Он взбирается по лестнице, и она представляет, как он сейчас войдет в темную комнату, опустится на пол подле Йоуна, потом подойдет к кречету и, быть может, бросит ему птенчика или крысу.
Она вспоминает жуткие глаза птицы, следившие за ней, и поеживается.
Паудль садится на скамью рядом с ней.
– Пьетюр рассказал мне, что там на чердаке.
Роуса вздрагивает, но старается, чтобы голос ее прозвучал равнодушно:
– Да?
– Там разные бумаги Йоуна – по хозяйству, по делам селения. Он настаивает на том, чтобы сохранить документы в тайне, а Пьетюр считается с его желаниями.
Роуса открывает было рот, но тут с лестницы едва ли не скатывается Пьетюр, бледно-зеленый, как молочная сыворотка. Не успевают они спросить, в чем дело, как он выпаливает:
– Йоуну стало хуже. Намного хуже. Его рана…
У него вырывается вопль отчаяния, и он с такой силой бьет кулаком в стену, что на одной из досок появляется трещина.

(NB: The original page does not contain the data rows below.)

-- ==== Sys2Proof/Certificates/Slice0/Obligations.lean ====
section
/-! DEFINITION. The statements. A statement about commands says what state each of them answers, for every state and operands that meet its
premises, and what stays as it was. -/

open Sys2Proof Sys2Proof.Machine

/-- The block takes its commands in order: a step runs the command at the front of the queue on the rest of the queue; with no command
waiting it idles, and only what then strikes it (log 3, log 105: the model's choice) happens; with the rails down nothing does. -/
def Obligations.StepTakesTheFrontCommand : Prop :=
  (∀ (c : Instr) (r : List Instr) (s : State), step { s with pending := c :: r } = exec c { s with pending := r }) ∧
  (∀ s : State, step { s with pending := [] } = .next (strike { s with pending := [] })) ∧
  (∀ s : State, s.pwr.pwrgd = false → step { s with pending := [] } = .next { s with pending := [] })

/-- The state after reset is sound (00 R6, R467). -/
def Obligations.ResetIsSound : Prop :=
  State.reset.Sound

/-- Every step from a sound state leads to a sound state: memory and registers keep their canonical form, and DTIME's phase stays one of
twelve (15 R467). -/
def Obligations.EveryStepKeepsSound : Prop :=
  ∀ s t : State, s.Sound → step s = .next t → t.Sound

/-- No command ends a run, and none touches the queue of commands: each answers a next state whose queue is as it was. -/
def Obligations.EveryCommandCompletesAndLeavesTheQueue : Prop :=
  ∀ (i : Instr) (s : State), ∃ t, exec i s = .next t ∧ (s.Sound → t.pending = s.pending)

/-- VAUX_UP (15 R467, 17 R511, 09 R260): DTIME starts at 0, the straps are sampled, every epoch starts at a random 16-bit value.
BOOT_IMAGE_SELECT with VAUX present (12 R369, R399): the boot ROM's choice runs, or recovery is entered with its code, 0x03 when the fuses cannot
be read, which is a free value (log 8); memory, time and every register below the mailboxes but PWR_STATE, SEC_STATE and SEC_BOOTCODE are as before. -/
def Obligations.VauxUpAndBoot : Prop :=
  (∀ (straps : BitVec 2) (s : State), ∃ t, exec (.vauxUp straps) s = .next t ∧
    t = { s with time := {}, regs := t.regs, free := t.free,
                 pwr := { s.pwr with vaux := true, straps := straps.toNat, lowAt := if s.pwr.modEn then none else some 0 } } ∧
    now t = 0 ∧ (∀ p < 32, ∃ n, getR t (kPart p 0x1000) = BitVec.ofNat 32 ((Config.random n).toNat % 65536)) ∧
    getR t 0x400 = putFld (getR s 0x400) 7 0 s.sec.svnMin ∧
    s.regsBut (0x400 :: (rangeFrom 0 32).map fun p => kPart p 0x1000) t) ∧
  (∀ s : State, s.pwr.vaux = true → ∃ t, exec .bootImageSelect s = .next t ∧
    (match (if Config.fusesRead s.free then bootChoice s else .error 3) with
     | .ok b => t.sec.ready = true ∧ t.sec.hasImage = true ∧ t.sec.runDigest = fwDigest s b ∧ getF t 0x404 7 0 = 0 ∧
         getF t 0x400 30 30 = 0 ∧ getF t 0x400 29 29 = (if b then 1 else 0) ∧ getF t 0x400 15 8 = fwSvn s b % 256
     | .error c => t.sec.ready = false ∧ t.sec.hasImage = false ∧ getF t 0x404 7 0 = c % 256 ∧ getF t 0x400 30 30 = 1) ∧
    t.mem = s.mem ∧ t.jobs = s.jobs ∧ t.time = s.time ∧
    (∀ k < 0x5000000, k ≠ 0x100 → k ≠ 0x400 → k ≠ 0x404 → getR t k = getR s k))
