-- ==== Sys2Proof/Laws/State.lean ====
section
/-! SUPPORT. What each base update leaves as it was, field by field of State. -/

namespace Sys2Proof.Machine

@[simp] theorem setR_assy (k : Nat) (v : Word) (s : State) : (setR k v s).assy = s.assy := rfl
@[simp] theorem setR_latch (k : Nat) (v : Word) (s : State) : (setR k v s).latch = s.latch := rfl
@[simp] theorem setR_mem (k : Nat) (v : Word) (s : State) : (setR k v s).mem = s.mem := rfl
@[simp] theorem setR_eng (k : Nat) (v : Word) (s : State) : (setR k v s).eng = s.eng := rfl
@[simp] theorem setR_jobs (k : Nat) (v : Word) (s : State) : (setR k v s).jobs = s.jobs := rfl
@[simp] theorem setR_parts (k : Nat) (v : Word) (s : State) : (setR k v s).parts = s.parts := rfl
@[simp] theorem setR_span (k : Nat) (v : Word) (s : State) : (setR k v s).span = s.span := rfl
@[simp] theorem setR_red (k : Nat) (v : Word) (s : State) : (setR k v s).red = s.red := rfl
@[simp] theorem setR_sec (k : Nat) (v : Word) (s : State) : (setR k v s).sec = s.sec := rfl
@[simp] theorem setR_pwr (k : Nat) (v : Word) (s : State) : (setR k v s).pwr = s.pwr := rfl
@[simp] theorem setR_dbg (k : Nat) (v : Word) (s : State) : (setR k v s).dbg = s.dbg := rfl
@[simp] theorem setR_time (k : Nat) (v : Word) (s : State) : (setR k v s).time = s.time := rfl
@[simp] theorem setR_hbm (k : Nat) (v : Word) (s : State) : (setR k v s).hbm = s.hbm := rfl
@[simp] theorem setR_host (k : Nat) (v : Word) (s : State) : (setR k v s).host = s.host := rfl
@[simp] theorem setR_bus (k : Nat) (v : Word) (s : State) : (setR k v s).bus = s.bus := rfl
@[simp] theorem setR_free (k : Nat) (v : Word) (s : State) : (setR k v s).free = s.free := rfl
@[simp] theorem setR_pending (k : Nat) (v : Word) (s : State) : (setR k v s).pending = s.pending := rfl

@[simp] theorem setF_assy (k hi lo v : Nat) (s : State) : (setF k hi lo v s).assy = s.assy := rfl
@[simp] theorem setF_latch (k hi lo v : Nat) (s : State) : (setF k hi lo v s).latch = s.latch := rfl
@[simp] theorem setF_mem (k hi lo v : Nat) (s : State) : (setF k hi lo v s).mem = s.mem := rfl
@[simp] theorem setF_eng (k hi lo v : Nat) (s : State) : (setF k hi lo v s).eng = s.eng := rfl
@[simp] theorem setF_jobs (k hi lo v : Nat) (s : State) : (setF k hi lo v s).jobs = s.jobs := rfl
@[simp] theorem setF_parts (k hi lo v : Nat) (s : State) : (setF k hi lo v s).parts = s.parts := rfl
@[simp] theorem setF_span (k hi lo v : Nat) (s : State) : (setF k hi lo v s).span = s.span := rfl
@[simp] theorem setF_red (k hi lo v : Nat) (s : State) : (setF k hi lo v s).red = s.red := rfl
@[simp] theorem setF_sec (k hi lo v : Nat) (s : State) : (setF k hi lo v s).sec = s.sec := rfl
@[simp] theorem setF_pwr (k hi lo v : Nat) (s : State) : (setF k hi lo v s).pwr = s.pwr := rfl
@[simp] theorem setF_dbg (k hi lo v : Nat) (s : State) : (setF k hi lo v s).dbg = s.dbg := rfl
@[simp] theorem setF_time (k hi lo v : Nat) (s : State) : (setF k hi lo v s).time = s.time := rfl
@[simp] theorem setF_hbm (k hi lo v : Nat) (s : State) : (setF k hi lo v s).hbm = s.hbm := rfl
@[simp] theorem setF_host (k hi lo v : Nat) (s : State) : (setF k hi lo v s).host = s.host := rfl
@[simp] theorem setF_bus (k hi lo v : Nat) (s : State) : (setF k hi lo v s).bus = s.bus := rfl
@[simp] theorem setF_free (k hi lo v : Nat) (s : State) : (setF k hi lo v s).free = s.free := rfl
@[simp] theorem setF_pending (k hi lo v : Nat) (s : State) : (setF k hi lo v s).pending = s.pending := rfl

@[simp] theorem setN_assy (k v : Nat) (s : State) : (setN k v s).assy = s.assy := rfl
@[simp] theorem setN_latch (k v : Nat) (s : State) : (setN k v s).latch = s.latch := rfl
@[simp] theorem setN_mem (k v : Nat) (s : State) : (setN k v s).mem = s.mem := rfl
@[simp] theorem setN_eng (k v : Nat) (s : State) : (setN k v s).eng = s.eng := rfl
@[simp] theorem setN_jobs (k v : Nat) (s : State) : (setN k v s).jobs = s.jobs := rfl
@[simp] theorem setN_parts (k v : Nat) (s : State) : (setN k v s).parts = s.parts := rfl
@[simp] theorem setN_span (k v : Nat) (s : State) : (setN k v s).span = s.span := rfl
@[simp] theorem setN_red (k v : Nat) (s : State) : (setN k v s).red = s.red := rfl
@[simp] theorem setN_sec (k v : Nat) (s : State) : (setN k v s).sec = s.sec := rfl
@[simp] theorem setN_pwr (k v : Nat) (s : State) : (setN k v s).pwr = s.pwr := rfl
@[simp] theorem setN_dbg (k v : Nat) (s : State) : (setN k v s).dbg = s.dbg := rfl
@[simp] theorem setN_time (k v : Nat) (s : State) : (setN k v s).time = s.time := rfl
@[simp] theorem setN_hbm (k v : Nat) (s : State) : (setN k v s).hbm = s.hbm := rfl
@[simp] theorem setN_host (k v : Nat) (s : State) : (setN k v s).host = s.host := rfl
@[simp] theorem setN_bus (k v : Nat) (s : State) : (setN k v s).bus = s.bus := rfl
@[simp] theorem setN_free (k v : Nat) (s : State) : (setN k v s).free = s.free := rfl
@[simp] theorem setN_pending (k v : Nat) (s : State) : (setN k v s).pending = s.pending := rfl

@[simp] theorem orR_assy (k v : Nat) (s : State) : (orR k v s).assy = s.assy := rfl
@[simp] theorem orR_latch (k v : Nat) (s : State) : (orR k v s).latch = s.latch := rfl
@[simp] theorem orR_mem (k v : Nat) (s : State) : (orR k v s).mem = s.mem := rfl
@[simp] theorem orR_eng (k v : Nat) (s : State) : (orR k v s).eng = s.eng := rfl
@[simp] theorem orR_jobs (k v : Nat) (s : State) : (orR k v s).jobs = s.jobs := rfl
@[simp] theorem orR_parts (k v : Nat) (s : State) : (orR k v s).parts = s.parts := rfl
@[simp] theorem orR_span (k v : Nat) (s : State) : (orR k v s).span = s.span := rfl
@[simp] theorem orR_red (k v : Nat) (s : State) : (orR k v s).red = s.red := rfl
@[simp] theorem orR_sec (k v : Nat) (s : State) : (orR k v s).sec = s.sec := rfl
@[simp] theorem orR_pwr (k v : Nat) (s : State) : (orR k v s).pwr = s.pwr := rfl
@[simp] theorem orR_dbg (k v : Nat) (s : State) : (orR k v s).dbg = s.dbg := rfl
@[simp] theorem orR_time (k v : Nat) (s : State) : (orR k v s).time = s.time := rfl
@[simp] theorem orR_hbm (k v : Nat) (s : State) : (orR k v s).hbm = s.hbm := rfl
@[simp] theorem orR_host (k v : Nat) (s : State) : (orR k v s).host = s.host := rfl
@[simp] theorem orR_bus (k v : Nat) (s : State) : (orR k v s).bus = s.bus := rfl
@[simp] theorem orR_free (k v : Nat) (s : State) : (orR k v s).free = s.free := rfl
@[simp] theorem orR_pending (k v : Nat) (s : State) : (orR k v s).pending = s.pending := rfl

– Позволь мне. – Роуса встает и идет к лестнице.
Пьетюр преграждает ей путь.
– Нет, тебе туда нельзя.
– Позволь мне его увидеть. Он мой муж. Ты же не дашь ему умереть? – Роуса смотрит прямо в необыкновенные глаза Пьетюра и чувствует, что Паудль стоит у нее за спиной, так близко, что дыхание его обжигает ей шею. – Ну же! – Впервые она позволяет себе говорить в таком тоне. – Если тебе дорога его жизнь…
Пьетюр закрывает глаза и вздыхает, а потом начинает взбираться на чердак.
Роуса поднимается следом, Паудль за ней. Ноги ее дрожат.
Ведущая на чердак дверь отворена, и за ней по-прежнему темно. Пьетюр зажигает свечу, и от дрожащего огонька на стенах пляшут тени. Противоположного конца комнаты не разглядеть: и колыбелька, и кречет тонут во мраке.
Йоун дышит прерывисто. Он стал еще бледнее прежнего, черты заострились.
Не успевает Роуса приблизиться к нему, как Пьетюр командует:
– Стой тут.
Он берет шерстяное одеяло и бросает его на пол в дальнем углу, куда не достает свет свечи, неподалеку от колыбельки и насеста. Этот странный поступок явно должен как-то объясняться. Роуса вглядывается во мрак. Половицы, лишь частично укрытые одеялом, все испещрены глубокими царапинами. Словно на них что-то вырезано.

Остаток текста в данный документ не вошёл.